# i misted Bennett, but he's not preening



## chkinut (Dec 9, 2011)

well, i misted him, and he seemed to enjoy it! but now he's just perched on his favorite perch and isn't even preening. is this normal? i misted my budgies and they did NOT like it, but all 4 of them are preening. what's up with Bennett? he even has some dirty spots on his body that need to come off, but i don't suppose they'll come off if he doesn't preen?


----------



## tielfan (Aug 31, 2008)

Birds usually preen after a bath but it's not a calamity if he doesn't do it.

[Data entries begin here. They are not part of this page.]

/-- Settles O35: the effect of TICK moves positions, and with the enhancement off holds the ring. -/
theorem tickFrame : Obligations.TickFrame := by
  unfold Obligations.TickFrame
  intro s t h
  cases exec_effect h with
  | register target => cases target
  | @tick q m _ _ _ moved ring =>
    refine ⟨fun c => ?_, rfl, rfl, rfl, rfl, rfl, rfl, rfl, rfl, rfl, rfl, fun hoff => ?_⟩
    · obtain ⟨n, hn, -⟩ := moved c
      simp only [State.ch] at hn ⊢
      rw [hn]
      exact ⟨rfl, rfl, rfl, rfl, rfl⟩
    · cases ring with
      | held => exact fun _ => rfl
      | advanced _ hon => rw [hoff] at hon; cases hon

/-! ## The echo ring (R170, R171) -/

/-- Settles O34: a write reads back at its own index alone, which is the cursor, since that is inside the ring. -/
theorem echoRingAdvance : Obligations.EchoRingAdvance := by
  unfold Obligations.EchoRingAdvance
  intro s t hform hcursor h
  obtain ⟨-, h⟩ := whenReady_eq_next h
  obtain ⟨p, next, -, -, -, -, rfl⟩ := tick_changes h
  rw [mixDown_record]
  refine ⟨fun hon => ⟨fun i hi => ?_, if_pos hon⟩, fun hoff => ?_⟩
  · simp only [if_pos hon, Memory.read_write hform, Nat.mod_eq_of_lt hcursor, if_neg hi]
  · have hoff' : ¬ s.enhancementEnabled = true := Bool.eq_false_iff.1 hoff
    exact ⟨if_neg hoff', if_neg hoff'⟩

/-- At a scaled volume of at most 0x1000 the extreme samples are those of the bytes 0 and 255 (R164). -/
theorem sample_bounds {v b : Nat} (hv : v ≤ 0x1000) (hb : b < 256) :
    -32768 ≤ (v : Int) * ((b : Int) - 128) / 2 ^ 4 ∧ (v : Int) * ((b : Int) - 128) / 2 ^ 4 ≤ 32512 := by
  have hlow : (v : Int) * -128 ≤ v * ((b : Int) - 128) := Int.mul_le_mul_of_nonneg_left (by omega) (by omega)
  have hhigh : (v : Int) * ((b : Int) - 128) ≤ v * 127 := Int.mul_le_mul_of_nonneg_left (by omega) (by omega)
  omega

/-- R164: every tone contribution is in -32768..32512. -/
theorem ToneSamples.bounds {P : Params} {s : State} {a : ChannelState} {p : Int} {next : Nat}
    (h : ToneSamples P s a p next) (hscaled : a.volumeScaled ≤ 0x1000) : -32768 ≤ p ∧ p ≤ 32512 := by
  unfold ToneSamples at h
  split at h
  · omega
  split at h
  · omega
  split at h
  · omega
  · obtain ⟨w, -, pos, b, -, -, rfl, -⟩ := h
    exact sample_bounds hscaled b.isLt

/-- R171: channel 0's contribution after the echo, from one in range and a bounded entry. -/
theorem echoMix_c0_bounds {P : Params} (hscale : ∀ x, P.echoScale x = 3 * x / 4) {s : State} (hs : EchoBounded s)
    {p : Mix} (hlow : -32768 ≤ p.c0) (hhigh : p.c0 ≤ 32512) :
    -54068 ≤ (echoMix P p s).c0 ∧ (echoMix P p s).c0 ≤ 53643 := by
  have hentry := hs ((s.writeCursor + 1) % P.echoLen)
  rw [echoMix_eq]
  simp only [hscale]
  omega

It sounds like baths are something new to him and maybe he hasn't figured out yet that it's good to preen afterward.


----------



## chkinut (Dec 9, 2011)

yeah, i just got him a couple days ago. he's a sweetheart!


----------



## MeanneyFids (Aug 24, 2010)

dally is the same way. so is tsuka LOL they dont preen ever after baths. they just air dry because their both weirdos. the lovebirds preen after a bath though


----------



## WendyBeoBuddy (Dec 12, 2011)

Singerboy LOVES to be misted. but he does not preen unless he feels like it


----------



## marylou (Dec 19, 2011)

louie turns his back on me after a misting and refuses to talk to me! as soon as he is dry he preens away!


----------



## Luna (Jun 22, 2011)

I'm glad you tried misting him, it's probably something new to him.. Just like Phoenix, he is definitely not used to bath time! Give him some time to air dry and I'm sure he'll preen away  he'll catch on soon! You should have taken pictures of the little cutie hehe


----------



## sunnysmom (Sep 23, 2011)

Sunny air dries. He doesn't preen until he's completely dry.


----------



## chkinut (Dec 9, 2011)

yep, he waited till he was dry, then preened! silly boy! he's on my lap now. he loves out of cage time. now he's attacking my computer. i called the petstore today to find out his history and they guy there said that he and the other tiel that was in the cage with him at the pet store, were brought in by a military couple who were moving. he is only about 18 months old! so that's awesome! i feel bad that i didnt buy his buddy though.  but he doesn't seem depressed or anything. i may get another tiel in a few months...a present for bennett, lol. u know, i wanted a female at first so i could have a quieter bird. but he's awesome! sure he sings, but it's so darn CUTE!!!! he didn't like that i was typing on my computer so he jumped on my hand and started singing his heart out. now i'm typing with one hand, so i better stop typing, lol, bennett needs me!


----------



## Luna (Jun 22, 2011)

That's awesome! I'm glad he's settling in so well! Sounds like a little loverboy


----------



## JaimeS (Nov 28, 2011)

Wow, I am so glad you posted this. Izzy did the exact same thing. She is molting so I tried misting her again today. She didn't really like it but didn't hate it, but no preening! And like your baby she has some dirty spots. Good to know my bird isn't the only one


----------



## chkinut (Dec 9, 2011)

hmmm, now you got me thinking, i wonder if moulting has anything to do with it? cuz bennett MAY be moulting. i noticed today, when he WAS preening, that he had LOADS of new feathers coming in....these little pin feathers. i was surprised, cuz i never thought he was moulting. i know when my chickens moult, they arn't as friendly and cuddly. after researching THAT, i discovered that (at least with chickens) it's kinda uncomfortable and they dont like being touched a whole lot and they're also a bit crabby. lol! it's hard to tell if bennett is crabbier than usual cuz i don't know him well enough yet. he's super sweet, and is just a tad nippy when he doesn't wanna go back in his cage. but he doesn't like head scritches. maybe that's just him? but i think i should start another thread and ask people what their experiences are on moulting. do their birds act different? do they still preen? etc. i'm glad you mentioned your bird! gets me to thinking!


----------



## JaimeS (Nov 28, 2011)

Yep, molting is very uncomfortable for them. They tend to get grouchy because they feel so miserable and tend to sleep more. Maybe someone else can tell you more about what to expect during a molt.


----------